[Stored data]
-----
-- ==== Sys2Proof/Laws/Loops.lean ====
section
/-! SUPPORT. What the writes make known, InitProc, and the loops over devices: each said once. -/

namespace Sys2Proof.Machine

/-! ## What a write procedure makes known -/

/-- A shadow entry that is valid after a write procedure was valid before, or its device is Initialised and on the bus. -/
theorem bitsCore_backed {d : DevIx} {r : RegAddr} {p : Pattern} {s : State}
    (hv : ((bitsCore d r p s).2.entry d r).valid = true) :
    (s.entry d r).valid = true ∨ (s.healthy d = true ∧ (s.devCfg d).noI2C = false) := by
  rcases bitsCore_cases d r p s with ⟨_, h⟩ | ⟨hn, hh, _⟩ | ⟨_, _, h⟩
  · rw [h] at hv; exact .inl hv
  · exact .inr ⟨hh, hn⟩
  · rw [h] at hv; exact .inl hv

theorem wrCore_backed {d : DevIx} {r : RegAddr} {v : Byte} {s : State}
    (hv : ((wrCore d r v s).2.entry d r).valid = true) :
    (s.entry d r).valid = true ∨ (s.healthy d = true ∧ (s.devCfg d).noI2C = false) := by
  rcases wrCore_cases d r v s with ⟨_, h⟩ | ⟨hn, hh, _⟩ | ⟨hn, hh, _⟩ | ⟨_, _, h⟩
  · rw [h] at hv; exact .inl hv
  · exact .inr ⟨hh, hn⟩
  · exact .inr ⟨hh, hn⟩
  · rw [h] at hv; exact .inl hv

/-- A patch applied twice is the patch applied once (R101). -/
theorem overlay_idem (cur : Byte) (p : Pattern) : overlay (overlay cur p) p = overlay cur p := by
  unfold overlay
  generalize patTouch p = t
  generalize patVal p = v
  ext i
  simp only [BitVec.getElem_or, BitVec.getElem_and, BitVec.getElem_not]
  cases cur[i] <;> cases t[i] <;> cases v[i] <;> rfl

theorem verifyOutcome_known {d : DevIx} {r : RegAddr} {v : Byte} {x : ReadResult × State}
    (ho : (verifyOutcome d r v x).1.rep.ok = true) :
    (verifyOutcome d r v x).2.entry d r = { val := v, valid := true } := by
  rcases verifyOutcome_cases d r v x with ⟨_, _, h⟩ | ⟨_, _, h⟩ | ⟨hf, h⟩ <;> rw [h] at ho ⊢
  · simp
  · simp [Report.failure] at ho
  · simp [hf] at ho

theorem writeVerify_known {d : DevIx} {r : RegAddr} {v : Byte} {s : State} (ho : (writeVerify d r v s).1.rep.ok = true) :
    (writeVerify d r v s).2.entry d r = { val := v, valid := true } := by
  rcases writeVerify_cases d r v s with ⟨c, _, h⟩ | ⟨_, h⟩ <;> rw [h] at ho ⊢
  · simp [Report.failure] at ho
  · exact verifyOutcome_known ho

/-- A WrCore that succeeds on a bus device leaves the value known and the device was Initialised (R124). -/
theorem wrCore_known {d : DevIx} {r : RegAddr} {v : Byte} {s : State} (hn : (s.devCfg d).noI2C = false)
    (ho : (wrCore d r v s).1.rep.ok = true) :
    s.healthy d = true ∧ (wrCore d r v s).2.entry d r = { val := v, valid := true } := by
  rcases wrCore_cases d r v s with ⟨hx, h⟩ | ⟨_, hh, h1, h2, h⟩ | ⟨_, hh, _, h⟩ | ⟨_, _, h⟩
  · simp [hn] at hx
  · rw [h]; exact ⟨hh, by rw [← h1, ← h2]⟩
  · refine ⟨hh, ?_⟩
    rw [h] at ho ⊢
    rcases writeUnlessEqual_cases d r v (rawRead d r s) with ⟨_, _, h⟩ | ⟨_, _, h⟩ | ⟨hf, h⟩ <;> rw [h] at ho ⊢
    · simp
    · exact writeVerify_known ho
    · simp [hf] at ho
  · rw [h] at ho; simp [Report.failure] at ho
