/-! PROOF. The Reset step and the state right after reset (spec/10_state.md section 6, 70_reset_and_hazards.md R290-R292). -/

namespace Sys2Proof.Machine

/-! ## The Reset step -/

@[simp] theorem resetStep_dev (s : State) (d : DevIx) : (resetStep s).dev d = resetDevice (s.dev d) :=
  getElem_mapVector ..

/-- No entry is valid after a Reset step; its value stays (log 7). -/
theorem resetStep_entry (s : State) (d : DevIx) (q : RegAddr) :
    (resetStep s).entry d q = { s.entry d q with valid := false } := by
  rw [State.entry, resetStep_dev, resetDevice, Device.dropAll_entry, State.entry]
  rfl

/-- Settles O56: the registers by their reset values, the devices by `resetDevice`. -/
theorem resetStepRestoresResetValues : Obligations.ResetStepRestoresResetValues := by
  intro s
  refine ⟨resetStep s, rfl, rfl, rfl, rfl, rfl, rfl, rfl, rfl, rfl, fun d => ⟨?_, ?_, fun q => ?_⟩, rfl⟩
  · rw [resetStep_dev, resetDevice, Device.dropAll_phase]
  · rw [resetStep_dev, resetDevice, Device.dropAll_chipType]
  · rw [resetStep_entry]

/-! ## Right after reset -/

section
variable (b : Config.Board)

@[simp] theorem State.resetWith_dev (d : DevIx) : (State.resetWith b).dev d = Device.reset := by
  simp [State.dev, State.resetWith]

theorem resetDevice_reset : resetDevice Device.reset = Device.reset := by
  have hshadow : (resetDevice Device.reset).shadow = Device.reset.shadow := by
    refine Vector.ext fun q hq => ?_
    simp [resetDevice, Device.dropAll, Device.reset]
  exact congrArg (Device.mk .uninitialised 0#2) hshadow

/-- The state right after reset is one that a Reset step leaves as it is. -/
theorem resetStep_resetWith : resetStep (State.resetWith b) = State.resetWith b := by
  have hdevs : mapVector resetDevice (State.resetWith b).devs = (State.resetWith b).devs := by
    refine Vector.ext fun i hi => ?_
    simp [State.resetWith, resetDevice_reset]
  rw [resetStep, hdevs]
  rfl

theorem State.resetWith_healthy (d : DevIx) : (State.resetWith b).healthy d = false := by
  rw [State.healthy, State.resetWith_dev]
  rfl

/-- Device 0 exists and is not Initialised (R33). -/
theorem State.resetWith_initSuccess : (State.resetWith b).initSuccess = false := by
  rw [Bool.eq_false_iff]
  intro hall
  have hphase := State.initSuccess_iff _ |>.1 hall 0 (State.nDev_range _).1
  rw [State.resetWith_dev] at hphase
  cases hphase

/-- CTRL_STATUS with every flag 0: N_DEV, at most 16, stands whole in its five bits (R26). -/
theorem State.resetWith_ctrlStatusWord :
    (State.resetWith b).ctrlStatusWord = BitVec.ofNat 32 b.cfg.nDev <<< 16 := by
  have hstate : (State.resetWith b).stateCode = 0#3 := rfl
  have hflags : (State.resetWith b).ctl = Controller.reset := rfl
  have hn : (State.resetWith b).nDev = b.cfg.nDev := rfl
  obtain ⟨_, h16⟩ := State.nDev_range (State.resetWith b)
  rw [State.ctrlStatusWord, State.resetWith_initSuccess, hstate, hflags, hn]
  rw [hn] at h16
  generalize b.cfg.nDev = n at h16
  interval_cases n <;> rfl

theorem State.resetWith_statusWord : (State.resetWith b).statusWord = 0#32 := by
  simp [State.statusWord, State.irq, State.resetWith, Status.reset, HostRegs.reset, errCode]

theorem State.resetWith_chipTypeWord : (State.resetWith b).chipTypeWord = 0#32 := by
  refine BitVec.eq_of_getLsbD_eq fun i hi => ?_
  rw [State.chipTypeWord, BitVec.getLsbD_ofFnLE]
  simp [hi, Device.reset]

/-- The registers that read 0 right after reset, whatever the configuration (10_state.md section 6). -/
def HostReg.isZeroAtReset : HostReg → Bool
  | .ctrlStatus | .lockAgg | .devState => false
  | .cmd | .arg | .status | .result | .eventEnable | .eventPending | .now | .powerOnTime | .lastPollTime | .devChipType
  | .devFailMask => true

theorem readHostReg_resetWith {x : HostReg} (h : x.isZeroAtReset = true) : readHostReg (State.resetWith b) x = 0#32 := by
  cases x with
  | ctrlStatus | lockAgg | devState => cases h
  | devChipType => exact State.resetWith_chipTypeWord b
  | status => exact State.resetWith_statusWord b
  | cmd | arg | result | eventEnable | eventPending | now | powerOnTime | lastPollTime | devFailMask => rfl

theorem hostReadWord_resetWith {off : Nat} (h : (hostRegAt off).all HostReg.isZeroAtReset = true) :
    hostReadWord (State.resetWith b) off = 0#32 := by
  unfold hostReadWord
  split
  · next x hx => exact readHostReg_resetWith b (by simpa [hx] using h)
  · rfl

end

/-- Settles O57: thirteen offsets hold a register that reads 0 or none, the other three by their words. -/
theorem resetReadsAsTheTableSays : Obligations.ResetReadsAsTheTableSays := by
  intro b s
  refine ⟨fun off hoff => ?_, State.resetWith_ctrlStatusWord b, rfl, fun d => ?_, rfl⟩
  · have hlisted : ∀ o ∈ [0x00, 0x04, 0x08, 0x0C, 0x18, 0x1C, 0x20, 0x24, 0x28, 0x30, 0x34, 0x38, 0x3C],
        (hostRegAt o).all HostReg.isZeroAtReset = true := by decide
    exact hostReadWord_resetWith b (hlisted off hoff)
  · obtain ⟨hhealthy, hnoI2C⟩ := s.devStateWord_bits d
    rw [State.resetWith_healthy, Bool.and_false] at hhealthy
    exact ⟨hhealthy, hnoI2C⟩

/-- Settles O59: the state right after reset is that of a Reset step, which meets the invariant (`resetStep_inv`). -/
theorem resetMeetsInvariant : Obligations.ResetMeetsInvariant := by
  intro b
  rw [← resetStep_resetWith b]
  exact resetStep_inv _

end Sys2Proof.Machine
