-- ==== Sys2Proof/WellFormed.lean ====
section
/-! DEFINITION. Which commands can be written as a command word: each count must fit its field of `DW`
bits (30_encoding.md R55, 00_scope.md R6). Containers fit by their type. No other bit pattern is illegal
as an encoding (R58): an invalid Scheme or a zero divisor is well formed and gets its error response. -/

namespace Sys2Proof

/-- R6, R55: the three counts fit `DW` bits. -/
abbrev Fields.WellFormed {W : Nat} (DW : Nat) (f : Fields W) : Prop :=
  f.k < 2 ^ DW ∧ f.td < 2 ^ DW ∧ f.id < 2 ^ DW

/-- A command is well formed when its fields are. -/
abbrev Instr.WellFormed (i : Instr) : Prop := i.fields.WellFormed Config.DW

end Sys2Proof
end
-----
ABOUT THIS EXERCISE →
Copy the lines above exactly, beginning at the line that has "have hstate : (State.resetWith" and stopping after the line that has "interval_cases n <;> rfl", and omit the rest.

THE COMPLETED TASK →
  have hstate : (State.resetWith b).stateCode = 0#3 := rfl
  have hflags : (State.resetWith b).ctl = Controller.reset := rfl
  have hn : (State.resetWith b).nDev = b.cfg.nDev := rfl
  obtain ⟨_, h16⟩ := State.nDev_range (State.resetWith b)
  rw [State.ctrlStatusWord, State.resetWith_initSuccess, hstate, hflags, hn]
  rw [hn] at h16
  generalize b.cfg.nDev = n at h16
  interval_cases n <;> rfl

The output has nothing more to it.